▶ _YOUR GOAL_: For the entries below, print exactly the lines between the line holding "t, (execEngineLockRequest engine" and the line holding "t, (execPinEdge pin", inclusive, and nothing else.

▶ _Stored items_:
# # #
@[simp] theorem State.setStuck_printUnits (s : State) (arb : Nat) : (State.setStuck s arb).printUnits = s.printUnits := by
  simp only [State.setStuck.eq_def, ↓State.setFld_printUnits, ↓ite_printUnits, ite_self]

@[simp] theorem State.readCopy_printUnits (s : State) (b : Nat) (second : Bool) (k : Nat) (f : Nat) :
    (State.readCopy s b second k f).printUnits = s.printUnits := by
  simp only [State.readCopy.eq_def, ↓State.readMem_printUnits]

theorem execEventFire_printUnits (rq : Rq) (sw : Nat) (s : State) :
    ∃ t, (execEventFire rq sw s) = .next t ∧ t.printUnits = s.printUnits := by
  exact ⟨_, rfl, by simp only [↓State.run_printUnits, ↓State.withParams_printUnits, ↓State.finish_printUnits, ↓State.raise_printUnits,
    implies_true]⟩

theorem execKalPdatWrite_printUnits (pipe : Nat) (value : Word) (s : State) :
    ∃ t, (execKalPdatWrite pipe value s) = .next t ∧ t.printUnits = s.printUnits := by
  exact ⟨_, rfl, by simp only [↓State.orLater_printUnits, ↓State.kalPdat_printUnits, ↓ite_printUnits, ite_self, implies_true]⟩

@[simp] theorem State.blanked_printUnits (s : State) (b : Nat) (k : Nat) (cause : Nat) (line : Nat) (slice : Nat)
    (engA : Nat) (engB : Nat) :
    (State.blanked s b k cause line slice engA engB).printUnits = s.printUnits := by
  simp only [State.blanked.eq_def, ↓State.setFld_printUnits, ↓State.raiseIf_printUnits]

theorem execCameraSet_printUnits (rq : Rq) (port : Nat) (ident : Nat) (expo : Nat) (gain : Nat) (s : State) :
    ∃ t, (execCameraSet rq port ident expo gain s) = .next t ∧ t.printUnits = s.printUnits := by
  exact ⟨_, rfl, by simp only [↓State.run_printUnits, ↓State.withParams_printUnits, ↓State.finish_printUnits, ↓State.occupy_printUnits,
    ↓State.pend_printUnits, ↓State.setFlag_printUnits, ↓State.setCam_printUnits, ↓ite_printUnits, ite_self, implies_true]⟩

theorem execArbiterGrant_printUnits (net : Bool) (arb : Nat) (reqs : List ArbReq) (s : State) :
    ∃ t, (execArbiterGrant net arb reqs s) = .next t ∧ t.printUnits = s.printUnits := by
  exact ⟨_, rfl, by simp only [↓State.arbBreak_printUnits]⟩

theorem execPerstRelease_printUnits (speed : Nat) (width : Nat) (s : State) :
    ∃ t, (execPerstRelease speed width s) = .next t ∧ t.printUnits = s.printUnits := by
  exact ⟨_, rfl, by simp only [↓State.setFld_printUnits]⟩

theorem execTjOver_printUnits (tj : Int) (s : State) : ∃ t, (execTjOver tj s) = .next t ∧ t.printUnits = s.printUnits := by
  exact ⟨_, rfl, by simp only [↓State.setFldI_printUnits, ↓State.setFld_printUnits, ↓State.breach_printUnits, ↓State.raiseIf_printUnits,
    ↓ite_printUnits, ite_self]⟩

theorem execEqAdapt_printUnits (lane : Nat) (foms : List Nat) (s : State) :
    ∃ t, (execEqAdapt lane foms s) = .next t ∧ t.printUnits = s.printUnits := by
  exact ⟨_, rfl, by simp only [↓State.setLaneGrp_printUnits, ↓State.setLane_printUnits, ↓State.setFld_printUnits, ↓State.showFom_printUnits,
    ↓ite_printUnits, ite_self]⟩

theorem execFwFallbackEnd_printUnits (s : State) : ∃ t, (execFwFallbackEnd s) = .next t ∧ t.printUnits = s.printUnits := by
  exact ⟨_, rfl, by simp only [↓State.setFld_printUnits, ↓ite_printUnits, ite_self]⟩

@[simp] theorem State.lockGive_printUnits (s : State) (k : Nat) (input : Nat) (engine : Bool) (client : Nat) :
    (State.lockGive s k input engine client).printUnits = s.printUnits := by
  simp only [State.lockGive.eq_def, ↓State.lockOwn_printUnits, ↓State.setLock_printUnits]

theorem execEngineLockRequest_printUnits (engine : Nat) (lock : Nat) (cls : Traffic) (s : State) :
    ∃ t, (execEngineLockRequest engine lock cls s) = .next t ∧ t.printUnits = s.printUnits := by
  rw [execEngineLockRequest.eq_def]
  refine ⟨_, rfl, ?_⟩
  repeat' split
  all_goals simp only [↓State.tellEngine_printUnits, ↓State.lockGive_printUnits, ↓State.setLock_printUnits]

theorem execToken_printUnits (west : Bool) (bytes : List Byte) (s : State) :
    ∃ t, (execToken west bytes s) = .next t ∧ t.printUnits = s.printUnits := by
  exact ⟨_, rfl, by simp only [↓State.chainTake_printUnits, ↓State.announce_printUnits, ↓State.log1_printUnits,
    ↓State.chainStatusSet_printUnits, ↓State.learn_printUnits, ↓State.chainRelay_printUnits, ↓ite_printUnits, ite_self, implies_true,
    ↓State.printUnits_keep]⟩

theorem execPinEdge_printUnits (pin : Nat) (level : Bool) (ns : Nat) (s : State) :
    ∃ t, (execPinEdge pin level ns s) = .next t ∧ t.printUnits = s.printUnits := by
  exact ⟨_, rfl, by simp only [↓State.setFld_printUnits, ↓State.bump_printUnits, ↓State.breachOnce_printUnits, ↓State.raise_printUnits,
    ↓ite_printUnits, ite_self, ↓State.printUnits_keep]⟩

@[simp] theorem State.mgmtReads_printUnits (s : State) (x1 : Nat) : (State.mgmtReads s x1).printUnits = s.printUnits := by
  induction x1 generalizing s with
  | zero => rfl
  | succ n ih =>
    rw [State.mgmtReads]
    split <;> rw [ih, State.printUnits_keep, State.emit_printUnits]

@[simp] theorem State.pairFaults_printUnits (s : State) : (State.pairFaults s).printUnits = s.printUnits := by
  simp only [State.pairFaults.eq_def, ↓State.setFld_printUnits, ↓State.printUnits_keep]

theorem execKeySet_printUnits (rq : Rq) (slot : Nat) (key : List Byte) (s : State) :
    ∃ t, (execKeySet rq slot key s) = .next t ∧ t.printUnits = s.printUnits := by
  exact ⟨_, rfl, by simp only [↓State.run_printUnits, ↓State.finish_printUnits, ↓State.withParams_printUnits, ↓ite_printUnits, ite_self,
    implies_true, ↓State.printUnits_keep]⟩

theorem execReverseBlock_printUnits (s : State) : ∃ t, (execReverseBlock s) = .next t ∧ t.printUnits = s.printUnits := by
  rw [execReverseBlock.eq_def]
  exact ⟨_, rfl, rfl⟩

theorem execTjOverEnd_printUnits (tj : Int) (s : State) : ∃ t, (execTjOverEnd tj s) = .next t ∧ t.printUnits = s.printUnits := by
  exact ⟨_, rfl, by simp only [↓State.mendC5_printUnits, ↓State.setFld_printUnits, ↓State.setFldI_printUnits, ↓ite_printUnits, ite_self]⟩

@[simp] theorem State.setTemp_printUnits (s : State) (q : Nat) (t : Int) : (State.setTemp s q t).printUnits = s.printUnits := by
  simp only [State.setTemp.eq_def, ↓State.setFldI_printUnits, ↓State.setFld_printUnits]

theorem execStackEmergencyEnd_printUnits (stack : Nat) (temp : Int) (s : State) :
    ∃ t, (execStackEmergencyEnd stack temp s) = .next t ∧ t.printUnits = s.printUnits := by
  exact ⟨_, rfl, by simp only [↓State.setTemp_printUnits, ↓State.setFld_printUnits, ↓State.mend_printUnits, ↓ite_printUnits, ite_self]⟩

theorem execReplyRingStallTimeout_printUnits (ring : Nat) (s : State) :
    ∃ t, (execReplyRingStallTimeout ring s) = .next t ∧ t.printUnits = s.printUnits := by
  exact ⟨_, rfl, by simp only [↓State.setFld_printUnits, ↓State.breach_printUnits, ↓State.setRing_printUnits, ↓ite_printUnits, ite_self]⟩

theorem execSessionOpen_printUnits (ip : Nat) (port : Nat) (rq : Rq) (payload : List Byte) (s : State) :
    ∃ t, (execSessionOpen ip port rq payload s) = .next t ∧ t.printUnits = s.printUnits := by
  rw [execSessionOpen.eq_def]
  refine ⟨_, rfl, ?_⟩
  repeat' split
  all_goals simp only [↓State.openReply_printUnits, ↓State.openBad_printUnits, ↓State.openPhase0_printUnits, ↓State.openPhase1_printUnits,
    ↓ite_printUnits, ite_self, ↓State.printUnits_keep]

theorem execKeyLockoutEnd_printUnits (slot : Nat) (s : State) :
    ∃ t, (execKeyLockoutEnd slot s) = .next t ∧ t.printUnits = s.printUnits := by
  rw [execKeyLockoutEnd.eq_def]
  exact ⟨_, rfl, rfl⟩

theorem execBankRefresh_printUnits (ch : Nat) (bank : Nat) (s : State) :
    ∃ t, (execBankRefresh ch bank s) = .next t ∧ t.printUnits = s.printUnits := by
  exact ⟨_, rfl, by simp only [↓State.interrupt_printUnits, ↓State.closeRows_printUnits, ↓ite_printUnits, ite_self]⟩

theorem execTime_printUnits (west : Bool) (bytes : List Byte) (s : State) :
    ∃ t, (execTime west bytes s) = .next t ∧ t.printUnits = s.printUnits := by
  exact ⟨_, rfl, by simp only [↓State.chainTake_printUnits, ↓State.ringTime_printUnits, ↓State.chainRelay_printUnits,
    ↓State.setLink_printUnits, ↓State.chainSendOn_printUnits, ↓ite_printUnits, ite_self, implies_true, ↓State.printUnits_keep]⟩

theorem execCalRun_printUnits (rq : Rq) (kind : Nat) (inst : Nat) (s : State) :
    ∃ t, (execCalRun rq kind inst s) = .next t ∧ t.printUnits = s.printUnits := by
  exact ⟨_, rfl, by simp only [↓State.run_printUnits, ↓State.withParams_printUnits, ↓State.startCal_printUnits, ↓State.finish_printUnits,
    ↓State.calRate_printUnits, ↓ite_printUnits, ite_self, implies_true]⟩

theorem execSleep_printUnits (rq : Rq) (s : State) : ∃ t, (execSleep rq s) = .next t ∧ t.printUnits = s.printUnits := by
  exact ⟨_, rfl, by simp only [↓State.run_printUnits, ↓State.withParams_printUnits, ↓State.finish_printUnits, ↓State.setFld_printUnits,
    ↓State.occupy_printUnits, ↓State.pend_printUnits, ↓ite_printUnits, ite_self, implies_true, ↓State.printUnits_keep]⟩

theorem execVcoreLow_printUnits (s : State) : ∃ t, (execVcoreLow s) = .next t ∧ t.printUnits = s.printUnits := by
  exact ⟨_, rfl, by simp only [↓State.setFld_printUnits, ↓State.breach_printUnits, ↓State.printUnits_keep]⟩

theorem execEthLinkChange_printUnits (port : Nat) (link : Bool) (anDone : Bool) (fecLock : Bool) (s : State) :
    ∃ t, (execEthLinkChange port link anDone fecLock s) = .next t ∧ t.printUnits = s.printUnits := by
  exact ⟨_, rfl, by simp only [↓State.setFlag_printUnits, ↓ite_printUnits, ite_self]⟩

theorem execSpareStatus_printUnits (rq : Rq) (s : State) : ∃ t, (execSpareStatus rq s) = .next t ∧ t.printUnits = s.printUnits := by
  exact ⟨_, rfl, by simp only [↓State.run_printUnits, ↓State.withParams_printUnits, ↓State.finish_printUnits, implies_true]⟩

theorem execColourModelLoad_printUnits (rq : Rq) (chunk : Chunk) (s : State) :
    ∃ t, (execColourModelLoad rq chunk s) = .next t ∧ t.printUnits = s.printUnits := by
  exact ⟨_, rfl, by simp only [↓State.run_printUnits, ↓State.loadTab_printUnits, implies_true]⟩

theorem execMgmtPortAccess_printUnits (select : Option Nat) (reads : Nat) (s : State) :
    ∃ t, (execMgmtPortAccess select reads s) = .next t ∧ t.printUnits = s.printUnits := by
  rw [execMgmtPortAccess.eq_def]
  refine ⟨_, rfl, ?_⟩
  repeat' split
  all_goals simp only [↓State.mgmtReads_printUnits, ↓State.printUnits_keep]

theorem execChkFeed_printUnits (unit : Nat) (value : Word) (s : State) :
    ∃ t, (execChkFeed unit value s) = .next t ∧ t.printUnits = s.printUnits := by
  exact ⟨_, rfl, by simp only [↓State.orLater_printUnits, ↓State.setChk_printUnits, implies_true]⟩

theorem execFaultLogRead_printUnits (rq : Rq) (first : Nat) (s : State) :
    ∃ t, (execFaultLogRead rq first s) = .next t ∧ t.printUnits = s.printUnits := by
  exact ⟨_, rfl, by simp only [↓State.run_printUnits, ↓State.withParams_printUnits, ↓State.finish_printUnits, implies_true]⟩

theorem execArbiterStuck_printUnits (arb : Nat) (input : Nat) (cmd : Option Rq) (s : State) :
    ∃ t, (execArbiterStuck arb input cmd s) = .next t ∧ t.printUnits = s.printUnits := by
  rw [execArbiterStuck.eq_def]
  repeat' split
  all_goals refine ⟨_, rfl, ?_⟩
  all_goals (try simp only [↓State.log1_printUnits, ↓State.setStuck_printUnits, ↓State.vacate_printUnits, ↓State.finishSlot_printUnits,
      ↓foldl_printUnits, ↓ite_printUnits, ↓dite_printUnits, ↓reduceIte, ite_self, implies_true, ↓State.printUnits_keep])
  all_goals repeat' ((first | split | (rw [foldl_printUnits]; intro s x)) <;> try simp only [↓State.log1_printUnits,
      ↓State.setStuck_printUnits, ↓State.vacate_printUnits, ↓State.finishSlot_printUnits, ↓foldl_printUnits, ↓ite_printUnits, ↓dite_printUnits,
      ↓reduceIte, ite_self, implies_true, ↓State.printUnits_keep])

theorem execMonitorWindowEnd_printUnits (unit : Nat) (s : State) :
    ∃ t, (execMonitorWindowEnd unit s) = .next t ∧ t.printUnits = s.printUnits := by
  exact ⟨_, rfl, by simp only [↓State.monEnd_printUnits, ↓ite_printUnits, ite_self]⟩

theorem execTakeoverSwitch_printUnits (group : Nat) (comparePass : Bool) (s : State) :
    ∃ t, (execTakeoverSwitch group comparePass s) = .next t ∧ t.printUnits = s.printUnits := by
  rw [execTakeoverSwitch.eq_def]
  repeat' split
  all_goals refine ⟨_, rfl, ?_⟩
  all_goals (try simp only [↓State.takeoverFail_printUnits, ↓State.setFld_printUnits, ↓State.setLane_printUnits,
      ↓State.setLaneGrp_printUnits, ↓State.bump_printUnits, ↓State.raiseIf_printUnits, ↓foldl_printUnits, ↓ite_printUnits, ↓dite_printUnits, ↓reduceIte,
      ite_self, implies_true, ↓State.printUnits_keep])
  all_goals repeat' ((first | split | (rw [foldl_printUnits]; intro s x)) <;> try simp only [↓State.takeoverFail_printUnits,
      ↓State.setFld_printUnits, ↓State.setLane_printUnits, ↓State.setLaneGrp_printUnits, ↓State.bump_printUnits, ↓State.raiseIf_printUnits,
      ↓foldl_printUnits, ↓ite_printUnits, ↓dite_printUnits, ↓reduceIte, ite_self, implies_true, ↓State.printUnits_keep])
# # #
▶ _FINISHED EXERCISE_:
    ∃ t, (execEngineLockRequest engine lock cls s) = .next t ∧ t.printUnits = s.printUnits := by
  rw [execEngineLockRequest.eq_def]
  refine ⟨_, rfl, ?_⟩
  repeat' split
  all_goals simp only [↓State.tellEngine_printUnits, ↓State.lockGive_printUnits, ↓State.setLock_printUnits]

theorem execToken_printUnits (west : Bool) (bytes : List Byte) (s : State) :
    ∃ t, (execToken west bytes s) = .next t ∧ t.printUnits = s.printUnits := by
  exact ⟨_, rfl, by simp only [↓State.chainTake_printUnits, ↓State.announce_printUnits, ↓State.log1_printUnits,
    ↓State.chainStatusSet_printUnits, ↓State.learn_printUnits, ↓State.chainRelay_printUnits, ↓ite_printUnits, ite_self, implies_true,
    ↓State.printUnits_keep]⟩

theorem execPinEdge_printUnits (pin : Nat) (level : Bool) (ns : Nat) (s : State) :
    ∃ t, (execPinEdge pin level ns s) = .next t ∧ t.printUnits = s.printUnits := by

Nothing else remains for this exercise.